Como tigres separan el bambú en mis selvas nocturnas. Y atacan.
Palabras que dije o callé. Vuelven. Aves de mal agüero.
Estoy tan solo como el loco. Entre el gentío que me agobia. Solo.
Aunque no poseo la gracia del loco. Un hilo invisible nos junta.
Mitades de un mismo monstruo.
Me han hablado de los hongos alucinógenos. Dudo.
No quiero perder el control de mi mente. ¿Acaso la domino?
Ejercicios respiratorios. Yoga. Terapia floral.
Ningún fuego vence una plaga de tinieblas.

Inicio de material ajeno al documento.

/-- One elimination step on column `k`: rows are coefficients with their byte columns. -/
def gfEliminate (len k : Nat) (rows : List (List Nat × Bytes)) : List (List Nat × Bytes) :=
  match rows.findIdx? (fun r => r.1.getD k 0 != 0 && (r.1.take k).all (· == 0)) with
  | none => rows
  | some p =>
    let r := rows.getD p ([], [])
    let inv := gfInv (r.1.getD k 0)
    let piv : List Nat × Bytes := (r.1.map (gfMul inv), gfScale inv len r.2)
    (rows.zip (List.range rows.length)).map (fun e =>
      if e.2 = p then piv
      else
        let c := e.1.1.getD k 0
        ((e.1.1.zip piv.1).map (fun q => q.1 ^^^ gfMul c q.2), gfAddCols e.1.2 (gfScale c len piv.2)))

/-- Decode the eight data columns from eight columns with their indices (R351, R358). -/
def gfDecode (len : Nat) (cols : List (Nat × Bytes)) : List Bytes :=
  let rows := cols.map (fun c => (gfRow c.1, gfScale 1 len c.2))
  let out := (List.range 8).foldl (fun rs k => gfEliminate len k rs) rows
  (List.range 8).map (fun k => match out.find? (fun r => r.1.getD k 0 == 1 && ((List.range 8).all (fun m => m == k || r.1.getD m 0 == 0))) with
    | some r => r.2
    | none => zeros len)

/-! ### Groups (R350) -/

/-- Send one history record to a member of a group, in a class 5 block frame (R354). -/
def Block.sendHistory (b : Block) (cls m htype : Nat) (body : Bytes) : Block :=
  b.sendOutput { ctx := none, cls := 5, dest := .peer (b.peerOf cls m).da, window := 0, ft := b.ft } [padTo 8 (controlRecord htype body)]

/-- Send a body of bytes in records of at most 4,000 data bytes (R354). `head` gives the fields before the offset. -/
def Block.sendPieces (b : Block) (cls m htype : Nat) (head : Bytes) (data : Bytes) : Block :=
  let n := max 1 (ceilDiv data.length 4000)
  b.forEach (List.range n) (fun b i => b.sendHistory cls m htype
    (head ++ leBytes 4 (4000 * i) ++ leBytes 4 data.length ++ slice data (4000 * i) 4000))

/-! ### Segments (R348, R349) -/

/-- The size of a segment, and the segments of each region: flight ring, ledger, replay log, checkpoints (R343). -/
def segmentSize : Nat := 2 ^ 20
def regionSegments (region : Nat) : Nat :=
  match region with | 0 => 1500 * 1024 | 1 => 256 * 1024 | 2 => 64 * 1024 | _ => 16 * 1024

/-- The 32 bytes that stand before a record in a segment of the ledger, the replay log and the checkpoints. The layout is the model's own (DESIGN
CHOICE, log 28): two bytes of magic, region, kind, job, level, flags, epoch, window, part, length, FT. -/
def HistRec.head (region : Nat) (r : HistRec) : Bytes :=
  [0xA9, 0x4C] ++ leBytes 1 region ++ leBytes 1 r.kind ++ leBytes 2 r.job ++ leBytes 1 r.level ++ leBytes 1 (bit r.more) ++ leBytes 4 r.epoch ++
    leBytes 5 r.w ++ leBytes 3 r.part ++ leBytes 4 r.bytes.length ++ leBytes 8 r.ft

/-- The bytes of a record in a segment of a region: a loaf as it came (R147), any other with its head. -/
def HistRec.stored (region : Nat) (r : HistRec) : Bytes :=
  if region = 0 then r.bytes ++ zeros (loafSpan (fieldAt r.bytes 7 3) - r.bytes.length) else r.head region ++ r.bytes

/-- The size of a record in a segment of a region. -/
def HistRec.span (region : Nat) (r : HistRec) : Nat :=
  if region = 0 then max r.bytes.length (loafSpan (fieldAt r.bytes 7 3)) else 32 + r.bytes.length

/-- The index entry of a flight segment (R348), which stands before its loaves: port, job and epoch, first and last SEQ, ANCHOR FT and window. Its
layout in 64 bytes is the model's own (DESIGN CHOICE, log 28). -/
def Segment.index (s : Segment) : Bytes :=
  let ends (f : HistRec → Bytes) : Bytes := (s.recs.head?.map f).getD [] ++ (s.recs.getLast?.map f).getD []
  ([0xA9, 0x49] ++ leBytes 2 s.port ++ ends (fun r => leBytes 2 r.job ++ leBytes 4 r.epoch ++ leBytes 4 r.seq ++ leBytes 8 r.ft ++ leBytes 5 r.w) ++
    zeros 64).take 64

/-- The bytes of a segment. -/
def Segment.data (s : Segment) : Bytes := (if s.region = 0 then s.index else []) ++ (s.recs.map (HistRec.stored s.region)).flatten

/-- The length of a segment. -/
def Segment.size (s : Segment) : Nat := s.recs.foldl (fun a r => a + r.span s.region) (if s.region = 0 then 64 else 0)

/-- The records that the bytes of a segment hold, each with its region and its port: loaves after their index entry, and records with the head of the
model's layout. `entry` is the index entry met last; the number bounds the work. -/
def storedRecs (entry : Bytes) : Nat → Bytes → List (Nat × Nat × HistRec)
  | 0, _ => []
  | n + 1, bs =>
    if byteAt bs 0 = 0xA9 ∧ byteAt bs 1 = 0x49 then storedRecs (bs.take 64) n (bs.drop 64)
    else if byteAt bs 0 = 0xB7 ∧ byteAt bs 1 = 0x1F then
      let raw := bs.take (20 + fieldAt bs 7 3)
      let out := ((decodeLoaf raw (2 ^ 24)).toOption.map Loaf.out).getD []
      (0, fieldAt entry 2 2, { job := fieldAt entry 4 2, epoch := fieldAt entry 6 4, w := fieldAt out 16 5, kind := 0, seq := fieldAt raw 12 4,
                               ft := fieldAt out 8 8, bytes := raw }) ::
        storedRecs entry n (bs.drop (loafSpan (fieldAt bs 7 3)))
    else if byteAt bs 0 = 0xA9 ∧ byteAt bs 1 = 0x4C then
      let len := fieldAt bs 20 4
      (byteAt bs 2, 0, { job := fieldAt bs 4 2, epoch := fieldAt bs 8 4, level := byteAt bs 6, w := fieldAt bs 12 5, kind := byteAt bs 3,
                         part := fieldAt bs 17 3, more := bitOf (byteAt bs 7) 0, ft := fieldAt bs 24 8, bytes := slice bs 32 len }) ::
        storedRecs entry n (bs.drop (32 + len))
    else []

/-- Whole records from records and parts: a part joins the one before it. A part without the one before it gives no record. -/
def joinRecs (rs : List HistRec) : List HistRec :=
  (rs.foldl (fun (a : List HistRec × Option HistRec) r =>
    let r? : Option HistRec := if r.part = 0 then some r else match a.2 with
      | some q => if q.job = r.job ∧ q.epoch = r.epoch ∧ q.level = r.level ∧ q.w = r.w ∧ q.kind = r.kind ∧ q.part + 1 = r.part
          then some { r with bytes := q.bytes ++ r.bytes } else none
      | none => none
    match r? with
    | none => (a.1, none)
    | some q => if q.more then (a.1, some q) else (a.1 ++ [{ q with part := 0 }], none)) ([], none)).1

/-- The next admission of a class: the next number whose assembler and parity holders are not LOST, since a stripe with a LOST one is abandoned
and its segments take the next number (R352, R353). None where each of the eight assemblers has such a stripe. -/
def Block.nextAdmission (b : Block) (cls : Nat) (n : Nat) : Option Nat :=
  let holds (k : Nat) : Bool := (List.range (groupParity cls)).all (fun j =>
    (b.peerOf cls ((b.groupIndex cls + 1 + k % 8 + j) % groupSize cls)).phase != 1)
  ((List.range 8).map (· + n)).find? holds

/-- Change one segment. -/
def Block.modSegment (b : Block) (id : Nat) (f : Segment → Segment) : Block :=
  b.modHist (fun h => { h with segs := h.segs.map (fun s => if s.id = id then f s else s) })

/-- Admit a sealed segment to the assembler of its number (R352): its data leave as share frames. -/
def Block.admitSegment (b : Block) (s : Segment) : Block :=
  match b.nextAdmission s.cls (sget (fun _ => 0) b.tray.history.nextN s.cls) with
  | none => b.modSegment s.id (fun s => { s with n := none, stripe := none, columns := [], coded := false })
  | some n =>
    let m := b.groupIndex s.cls
    let a := (m + 1 + n % 8) % groupSize s.cls
    let b := b.modHist (fun h => { h with nextN := sput (fun _ => 0) h.nextN s.cls (n + 1) })
    (b.modSegment s.id (fun s => { s with n := some n, stripe := none, columns := [], coded := false })).sendPieces s.cls a 0x0501
      (leBytes 1 s.cls ++ leBytes 1 m ++ zeros 2 ++ leBytes 4 n) s.data

/-- Admission is possible: coding on, the class's group in use, the ingest steward running (R352, R363, R437). -/
def Block.admits (b : Block) (cls : Nat) : Bool := b.isSet Reg.HIS_CTL 0 && b.groupOn cls && b.stewardRuns 0

/-- The bytes admitted to class 0 stripes that the budget has not covered yet (R355): 8 GB/s are 20 bytes per TIM cycle and unit of RATE. -/
def Block.ecDebt (b : Block) : Nat :=
  let h := b.tray.history
  h.ecDebt - (b.time.cycles - h.ecCycle) * 20 * b.fld Reg.HIS_EC_RATE 7 0

/-- Bytes admitted to a stripe of a class count against the budget of class 0 (R355). -/
def Block.spendEc (b : Block) (cls n : Nat) : Block :=
  if cls ≠ 0 then b else b.modHist (fun h => { h with ecDebt := b.ecDebt + n, ecCycle := b.time.cycles })

/-- A flight-ring segment finds budget at its seal (R355): RATE is not zero, and what has been admitted stays within what the rate has given since and
a free number of bytes that may run ahead of it (log 4). -/
def Block.ecBudget (b : Block) (n : Nat) : Bool :=
  b.fld Reg.HIS_EC_RATE 7 0 != 0 && decide (b.ecDebt + n ≤ Config.ecBurst)

/-- Seal a segment (R348, R349, R355): the logs and checkpoints are always admitted, a flight-ring segment while the budget allows. -/
def Block.sealSegment (b : Block) (s : Segment) : Block :=
  let b := (b.modSegment s.id (fun s => { s with isSealed := true })).count Reg.HIS_SEG_SEALED 1
  if !b.admits s.cls then b
  else if s.region = 0 ∧ !b.ecBudget s.size then (b.count Reg.HIS_SEG_UNCODED 1).flag Reg.HIS_STS 0
  else (b.spendEc s.cls s.size).admitSegment s

/-- A contributor reuses a segment: a CODED one is released at the parity holders of its stripe (R353). -/
def Block.releaseSegment (b : Block) (s : Segment) : Block :=
  let b := b.modHist (fun h => { h with segs := h.segs.filter (fun x => x.id != s.id) })
  match s.coded, s.stripe with
  | true, some (a, num) =>
    b.forEach (List.range (groupParity s.cls)) (fun b j =>
      b.sendHistory s.cls ((a + j) % groupSize s.cls) 0x0505 (leBytes 1 s.cls ++ leBytes 1 1 ++ leBytes 1 a ++ zeros 1 ++ leBytes 4 num))
  | _, _ => b

/-- Take a new segment; the oldest sealed one of a full region is reused (R348, R349). -/
def Block.newSegment (b : Block) (region port cls : Nat) : Block :=
  let held := b.tray.history.segs.filter (fun s => s.region == region)
  let b := if regionSegments region ≤ held.length then
      match held.find? Segment.isSealed with | some s => b.releaseSegment s | none => b
    else b
  b.modHist (fun h => { h with segs := h.segs ++ [{ id := h.nextId, region := region, port := port, cls := cls }], nextId := h.nextId + 1 })

/-- The open segment of a region: by port in the flight ring, by class elsewhere. -/
def Block.openSegment (b : Block) (region port cls : Nat) : Option Segment :=
  b.tray.history.segs.find? (fun s => s.region == region && s.port == port && s.cls == cls && !s.isSealed)

/-- Write a record into the open segment of a region where it fits, else that segment is sealed and the next one starts (R348, R349). -/
def Block.histPut (b : Block) (region port cls : Nat) (r : HistRec) : Block :=
  let put (b : Block) : Block :=
    match b.openSegment region port cls with
    | some s => b.modSegment s.id (fun s => { s with recs := s.recs ++ [r] })
    | none => b
  match b.openSegment region port cls with
  | none => put (b.newSegment region port cls)
  | some s => if s.size + r.span region ≤ segmentSize ∨ s.recs.isEmpty then put b
              else put ((b.sealSegment s).newSegment region port cls)

/-- Write a record into a region (R348, R349). One that is larger than a segment is written in parts, each of which fills one (DEDUCED, log 46). -/
def Block.histWrite (b : Block) (region port cls : Nat) (r : HistRec) : Block :=
  let room := segmentSize - 32
  let n := max 1 (ceilDiv r.bytes.length room)
  if region = 0 ∨ n = 1 then b.histPut region port cls r
  else b.forEach (List.range n) (fun b i =>
    b.histPut region port cls { r with part := i, more := decide (i + 1 < n), bytes := slice r.bytes (room * i) room })

/-- At a switch boundary the open segments of the ledger, the replay log and the checkpoints are sealed (R349). -/
def Block.sealLogs (b : Block) : Block :=
  b.forEach (b.tray.history.segs.filter (fun s => s.region != 0 && !s.isSealed && !s.recs.isEmpty)) (fun b s => b.sealSegment s)

/-- The records of a region that this block wrote and holds, the oldest first: not those of segments lost to a memory error or with their
stripe (R344, R360). -/
def HistoryUnit.own (h : HistoryUnit) (region : Nat) : List HistRec :=
  joinRecs (((h.segs.filter (fun s => s.region == region && !s.faulted && !s.lost)).map Segment.recs).flatten)

/-- The records in the columns of a LOST member that this block has rebuilt, in the order of the member's n, each with its region and port (R359). -/
def HistoryUnit.ofMember (h : HistoryUnit) (key : Nat) : List (Nat × Nat × HistRec) :=
  let xs := (h.content.filter (fun x => 16 * x.cls + x.member == key)).mergeSort (fun x y => decide (x.n ≤ y.n))
  (xs.map (fun x => storedRecs [] x.bytes.length x.bytes)).flatten

/-- The loaves of a port of a LOST member. -/
def HistoryUnit.loavesOf (h : HistoryUnit) (key port : Nat) : List HistRec :=
  ((h.ofMember key).filter (fun e => e.1 == 0 && e.2.1 == port)).map (fun e => e.2.2)

/-- The records of a region that this block can read: its own, and those of the LOST members that it serves for (R359). -/
def HistoryUnit.records (h : HistoryUnit) (region : Nat) : List HistRec :=
  h.own region ++ (h.heirOf.map (fun k => joinRecs (((h.ofMember k).filter (fun e => e.1 == region)).map (fun e => e.2.2)))).flatten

Hoy tengo una lucidez que aterra.
Extraño animal, inocencia
Los niños, si pueden, crecen
José Saramago
Llega el tiempo en que descubres tras el enrejado de tu pecho
la muerte del antiguo animal de la inocencia.
Y quedas inmerso en la desesperante blancura del día.
Sin fuerzas. Viendo alzarse los manicomios.
Como algas en un océano de luz. Y eres isla dentro de isla.
Privado de la gravedad de los navíos. De las hermosas criaturas
que en sus bodegas cruzan el Atlántico. Caballos árabes.
Galgos. Monos. Quetzales. Y aquel extraño animal
apresado en los confines de Bikanir. La inocencia.
No por anunciada la muerte sorprende menos. Perturba.
Violenta con sus derrumbes interiores la jaula/corazón.
Te asomas al enrejado y ves al animal inmóvil. Palideces.
Algo de ti parte con él. Se astilla contra los muñones
de la cárcel donde apresaste la inocencia.
Es el riesgo de volverse adulto. De crecer.
Desprendimientos. Quebraduras.
El ciclo humano. Estaciones que el brazo de Dios
va segando en el peligroso paisaje de la vida.
Perder la inocencia es adentrarse en los manicomios.
Asumir gota a gota el bebedizo del delírium.
Buscas señales de agresión. Dentelladas. Saetas.
El pozo de sangre fluyendo en la garganta.
Y no adviertes la rojez homicida de quien mata.
La marca de unos dedos entre el pelaje.
O un coágulo de dolor en los ojos. Muy abiertos.
Es natural la muerte de la inocencia. (natural & muerte
son términos de compleja asociación —lo reconozco).
Ah, pobreza del idioma. Incapaz de precisar el martirio.
Agónicas noches del espécimen que se sabe
definido por la fatalidad. No antílope. Perro de aguas.
Pájaro de fuego. Sino un extraño animal
apresado en los confines de Bikanir. La inocencia.
Hay que aprender a despedirse.
De la metálica ligereza del velocípedo en los pasillos.
De la casa donde crecimos. Del miedo a la noche.
(Inmensa tras los pórticos). Del Día de Reyes.
Del abuelo y sus historias. De la abuela y sus dulces.
De las tardes de domingo. Despedirse.
Soltar amarras. Con la gravedad de los navíos.
Con la resignación de las hermosas criaturas
que en sus bodegas cruzan el Atlántico. Caballos árabes.
Galgos. Monos. Quetzales. Aves del sol y de la sombra.
Llega el tiempo en que descubres tras el enrejado de tu pecho
la muerte del antiguo animal de la inocencia.
Y quieres volver a las fotografías.
Al álbum de las primeras veces. Cuando la manzana
de casas era el mundo. Y te despertaba la música
de la lluvia en los techos de zinc. Y eras feliz.
Y el animal —apenas una cría. Como tú.
Jugueteaba en la planicie de un pecho sin barrotes.
Quieres volver. Pero es imposible.
No hay otros paraísos que los paraísos perdidos.